[Saved data entries]
-- ==== Sys2Proof/Machine/Recorder.lean ====
section
/-! DEFINITION. Commands and events of the event recorder and the counters (16 R505, R508 to R518). -/
namespace Sys2Proof.Machine

/-! Reading events (16 R510). -/

/-- Sequence `a` lies above `b`, modulo 2^32 within 2^31 (16 R509). -/
def seqAbove (a b : Nat) : Bool := a != b && decide (seqDist b a < 2 ^ 31)

/-- Every record held, in SEQ order. -/
def heldEvents (s : State) : List EvRec := s.ev.ring ++ s.ev.pend

/-- The records a read examines and returns: `n` of a least severity. -/
def pickEvents (sev : Nat) : Nat → List EvRec → List EvRec × Option Nat
  | _, [] => ([], none)
  | 0, _ => ([], none)
  | n + 1, e :: l =>
    if sev ≤ e.flags % 4 then
      let r := pickEvents sev n l
      (e :: r.1, some (r.2.getD e.seq))
    else
      let r := pickEvents sev (n + 1) l
      (r.1, some (r.2.getD e.seq))

/-- EVENT_READ: its checks; what it reads is captured at the next beat boundary (16 R510). -/
def eventReadBody (h : Hdr) (p : List Byte) (s : State) : Ans :=
  if byteAt p 4 = 0 then .fail stOutOfRange 32
  else if 3 < byteAt p 5 then .fail stOutOfRange 40
  else if seqAbove (leAt p 0 4) (rd s P51.NEXT_SEQ) then .fail stOutOfRange 0
  else .doneAtBeat { cmd := some (.eventRead h p) } s

/-- The reply data of EVENT_READ: header and records, as cache and ring stand (16 R510). -/
def eventReadData (p : List Byte) (s : State) : List Byte :=
  let from_ := leAt p 0 4
  let next := rd s P51.NEXT_SEQ
  let oldest := rd s P51.OLDEST_SEQ
  let excess := seqAbove oldest from_
  let st := if excess then oldest else from_
  let r := pickEvents (byteAt p 5) (byteAt p 4) ((heldEvents s).filter (fun e => e.seq == st || seqAbove e.seq st))
  let resume := match r.2 with
    | some q => (q + 1) % 2 ^ 32
    | none => st
  leB 2 r.1.length ++ leB 1 (b2n excess) ++ zeros 1 ++ leB 4 resume ++ leB 4 oldest ++ leB 4 next
    ++ (r.1.map evBytes).flatten

/-- EVENT_READ (16 R510). -/
def execEventRead (h : Hdr) (p : List Byte) (s : State) : Host.Outcome State Fault Refusal :=
  .next (runCmd h p false (eventReadBody h p) s)

/-- EVENT_FLUSH: a write of every pending record is posted at 128 pending, or EVENT_FLUSH_MS after the oldest (16 R508). -/
def execEventFlush (s : State) : Host.Outcome State Fault Refusal :=
  .next (
    if s.ev.flushPosted = true ∨ s.ev.pend = [] then s
    else if 128 ≤ s.ev.pend.length ∨ passed s s.ev.pendAt (msBeats (rd s P51.EVENT_FLUSH_MS)) = true then
      postItem { level := 56, flow := none, thread := false, charge := 8, work := .eventFlush } { s with ev := { s.ev with flushPosted := true } }
    else s)

/-- OP_HOURS_TICK: 3,600 s with main power have passed (16 R505). -/
def execOpHoursTick (s : State) : Host.Outcome State Fault Refusal :=
  .next (if s.ev.hourPart < secBeats 3600 then s
    else bump P51.OP_HOURS { s with ev := { s.ev with hourPart := s.ev.hourPart - secBeats 3600 } })

/-! Counters (16 R513 to R517). -/

/-- The number of the newest accepted ledger group, 0 for none. -/
def lastAccepted (s : State) : Nat := (((s.ledger.groups.filter Group.accepted).getLast?).map Group.no).getD 0

/-- PC_0 to PC_7 and the WRAP bits. -/
def pcsNow (s : State) : List Nat × Nat := ((List.range 8).map (fun n => rd s (pcFld n)), rd s P52.WRAP)

/-- The snapshot layout, with the counters given (16 Table 16-4). -/
def snapWith (s : State) (pcs : List Nat × Nat) (seq : Nat) : List Byte :=
  let b := leB 8 seq ++ leB 8 s.beat.number ++ leB 8 (rd s P52.CYCLES)
    ++ (pcs.1.map (leB 6)).flatten ++ leB 1 pcs.2
    ++ leB 1 (ofS 8 (s.den.tHot.getD 0)) ++ leB 2 s.den.eDisc ++ leB 2 (rd s P04.LIMIT_L) ++ leB 2 (rd s P04.LIMIT_M)
    ++ leB 4 (rd s P51.NEXT_SEQ) ++ leB 4 (rd s P51.EVENTS_LOST) ++ leB 8 (lastAccepted s) ++ leB 4 s.ctr.perDeferred
    ++ leB 4 s.ctr.perHold ++ leB 4 s.ctr.perAccepted
    ++ leB 4 (ofS 32 (clampI (-(2 ^ 31 - 1)) (2 ^ 31 - 1) s.plumb.theta)) ++ zeros 12
  b ++ leB 4 (crc32c b)

/-- The layout with SNAP_SEQ 0, as the counters stand: the reply data of COUNTER_READ (16 R516). -/
def counterReadData (s : State) : List Byte := snapWith s (pcsNow s) 0

/-- COUNTER_READ: captured at the next beat boundary (16 R516). -/
def execCounterRead (h : Hdr) (p : List Byte) (s : State) : Host.Outcome State Fault Refusal :=
  .next (runCmd h p false (fun t => .doneAtBeat { cmd := some (.counterRead h p) } t) s)

/-- A counter cleared with its WRAP bit and its partial window (16 R515, R516). -/
def clearPc (n : Nat) (s : State) : State :=
  wr P52.WRAP (Nat.land (rd s P52.WRAP) (255 - 2 ^ n))
    (wr (pcFld n) 0 { s with ctr := { s.ctr with win := s.ctr.win.set n 0 } })

/-- A configuration put on a counter: a change of EVENT, QUAL or MODE clears it (16 R515). -/
def setPc (n cfg : Nat) (clear : Bool) (s : State) : State :=
  let changed := cfg % 2 ^ 18 != rd s (cfgFld n) % 2 ^ 18
  let s1 := wr (cfgFld n) cfg s
  if changed || clear then clearPc n s1 else s1

/-- The entry of a counter in a COUNTER_CONFIG payload: EVENT, QUAL, control byte. -/
def cfgEntry (p : List Byte) (n : Nat) : Nat × Nat × Nat := (byteAt p (8 * n), byteAt p (8 * n + 1), byteAt p (8 * n + 2))

/-- The bit position of the first offending field of a COUNTER_CONFIG payload (16 R516). -/
def configBad (p : List Byte) : Option Nat :=
  (List.range 8).findSome? (fun n =>
    let e := cfgEntry p n
    (cfgBad e.1 e.2.1 (e.2.2 % 4)).map (fun o => 64 * n + o))

/-- COUNTER_CONFIG: validated whole, applied at one beat boundary (16 R516). -/
def execCounterConfig (h : Hdr) (p : List Byte) (s : State) : Host.Outcome State Fault Refusal :=
  .next (runCmd h p false (fun t => match configBad p with
    | some b => .fail stOutOfRange b
    | none => .doneAtBeat { cmd := some (.counterConfig h p) } t) s)

/-- The counters as they stood at this boundary before its first change are kept for the snapshot of the boundary (16
R520). -/
def keepPcs (s : State) : State :=
  if s.ctr.before.any (fun b => b.1 == s.beat.number) then s
  else { s with ctr := { s.ctr with before := some (s.beat.number, pcsNow s) } }

/-- The effect of COUNTER_CONFIG. -/
def effCounterConfig (e : Eff) (s : State) : State :=
  (List.range 8).foldl (fun t n =>
    let (ev, q, c) := cfgEntry e.data n
    if bitAt c 7 then setPc n (ev + 256 * q + 65536 * (c % 4) + 2 ^ 18 * b2n (bitAt c 2)) (bitAt c 6) t else t) (keepPcs s)

/-- The counters that a snapshot of this boundary shows: those before a COUNTER_CONFIG of the boundary (16 R520). -/
def snapPcs (s : State) : List Nat × Nat :=
  match s.ctr.before with
  | some b => if b.1 = s.beat.number then b.2 else pcsNow s
  | none => pcsNow s

/-- A window ends for one counter (16 R513, R515). -/
def latchPc (s : State) (n : Nat) : State :=
  let w := s.ctr.win.getD n 0
  let mode := bitsAt (rd s (cfgFld n)) 16 2
  let s1 := { s with ctr := { s.ctr with win := s.ctr.win.set n 0 } }
  if mode = 1 then wr (pcFld n) w s1
  else if mode = 2 then wr (pcFld n) (max (rd s (pcFld n)) w) s1
  else s

/-- COUNTER_WINDOW_END: at a beat whose number is a multiple of BW_WINDOW, once (16 R515). -/
def execCounterWindowEnd (s : State) : Host.Outcome State Fault Refusal :=
  .next (
    if s.beat.loaded = false ∨ s.beat.number % rd s P52.BW_WINDOW ≠ 0 ∨ s.ctr.lastWin = s.beat.number then s
    else (List.range 8).foldl latchPc { s with ctr := { s.ctr with lastWin := s.beat.number } })

/-- The end of DRAM. -/
def dramEnd (s : State) : Nat := (rd s P42.CH0_GIB + rd s P42.CH1_GIB) * 2 ^ 30

/-- The first address of the host scratch (14 Table 14-1). -/
def scratchBase (s : State) : Nat := dramEnd s - 64 * 2 ^ 20

/-- The first address of the snapshot ring (16 R517). -/
def snapBase (s : State) : Nat := scratchBase s - 512 * 1024

/-- SNAPSHOT_WRITE: at a beat whose number is a multiple of SNAP_PERIOD, until mains loss is declared (16 R517). -/
def execSnapshotWrite (s : State) : Host.Outcome State Fault Refusal :=
  let per := rd s P52.SNAP_PERIOD
  .next (
    if per = 0 ∨ s.beat.loaded = false ∨ s.beat.number % per ≠ 0 ∨ silent s = true ∨ s.ctr.lastSnap = s.beat.number then s
    else
      let n := rd s P52.SNAP_SEQ + 1
      let s1 := wrMems (snapBase s + (n - 1) % 4096 * 128) (snapWith s (snapPcs s) n) s
      wr P52.SNAP_SEQ n { s1 with ctr := { s1.ctr with perDeferred := 0, perHold := 0, perAccepted := 0,
                                                       lastSnap := s.beat.number } })

/-- WRAP bits written 1 clear (16 R514). -/
def clearWrap (mask : Nat) (s : State) : State :=
  wr P52.WRAP (rd s P52.WRAP - Nat.land (rd s P52.WRAP) mask) s

/-! Self-test (16 R518). -/

/-- The functions that have self-tests (16 Table 16-5). -/
def hasTests (fn : Nat) : Bool := [0x30, 0x40, 0x41, 0x42, 0x50, 0x52].contains fn

/-- SELF_TEST: posted at level 56 with class E2; a function without tests is answered at once (16 R518). -/
def selfTestBody (h : Hdr) (p : List Byte) (s : State) : Ans :=
  if byteAt p 0 ≠ 1 then .fail stOutOfRange 0
  else if s.ctr.selfTest.isSome then .fail stBusy 0
  else if hasTests (fnOf h) = false then .done (leB 1 2 ++ zeros 15) s
  else .stays (postItem { level := 56, flow := some (flowOf h), thread := false, charge := 8, work := .selfTest h } { s with ctr := { s.ctr with selfTest := some h } })

/-- SELF_TEST (16 R518). -/
def execSelfTest (h : Hdr) (p : List Byte) (s : State) : Host.Outcome State Fault Refusal :=
  .next (runCmd h p false (selfTestBody h p) s)

/-- The payload of an open command. -/
def openCmdData (h : Hdr) (s : State) : List Byte := ((s.cmd.openC.find? (fun o => o.hdr == h)).map OpenCmd.data).getD []

/-- A self-test has run: what it finds is a free value; a failure is logged (16 R518). -/
def selfTestDone (h : Hdr) (s : State) : State :=
  let run := Config.selfTestRun (fnOf h)
  let bad := Config.selfTestFinds s.free 0 % (run + 1)
  let first := if bad = 0 then 0 else Config.selfTestFinds s.free 1 % 2 ^ 32
  let data := leB 1 (if bad = 0 then 0 else 1) ++ leB 1 run ++ leB 1 bad ++ zeros 1 ++ leB 4 first
    ++ leB 4 (Config.selfTestFinds s.free 2) ++ zeros 4
  let s1 := drawn { s with ctr := { s.ctr with selfTest := none } }
  let s2 := if bad = 0 then s1 else logEv evSelfTestFailed (leB 2 (fnOf h) ++ leB 4 first) s1
  finish h (openCmdData h s) stDone 0 data s2

end Sys2Proof.Machine
end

▶ [What is needed] Up to and including the final line of the data above, please copy every line exactly, starting from the one that contains "2) ++ zeros 4".

▶ [Task response]
    ++ leB 4 (Config.selfTestFinds s.free 2) ++ zeros 4
  let s1 := drawn { s with ctr := { s.ctr with selfTest := none } }
  let s2 := if bad = 0 then s1 else logEv evSelfTestFailed (leB 2 (fnOf h) ++ leB 4 first) s1
  finish h (openCmdData h s) stDone 0 data s2

end Sys2Proof.Machine
end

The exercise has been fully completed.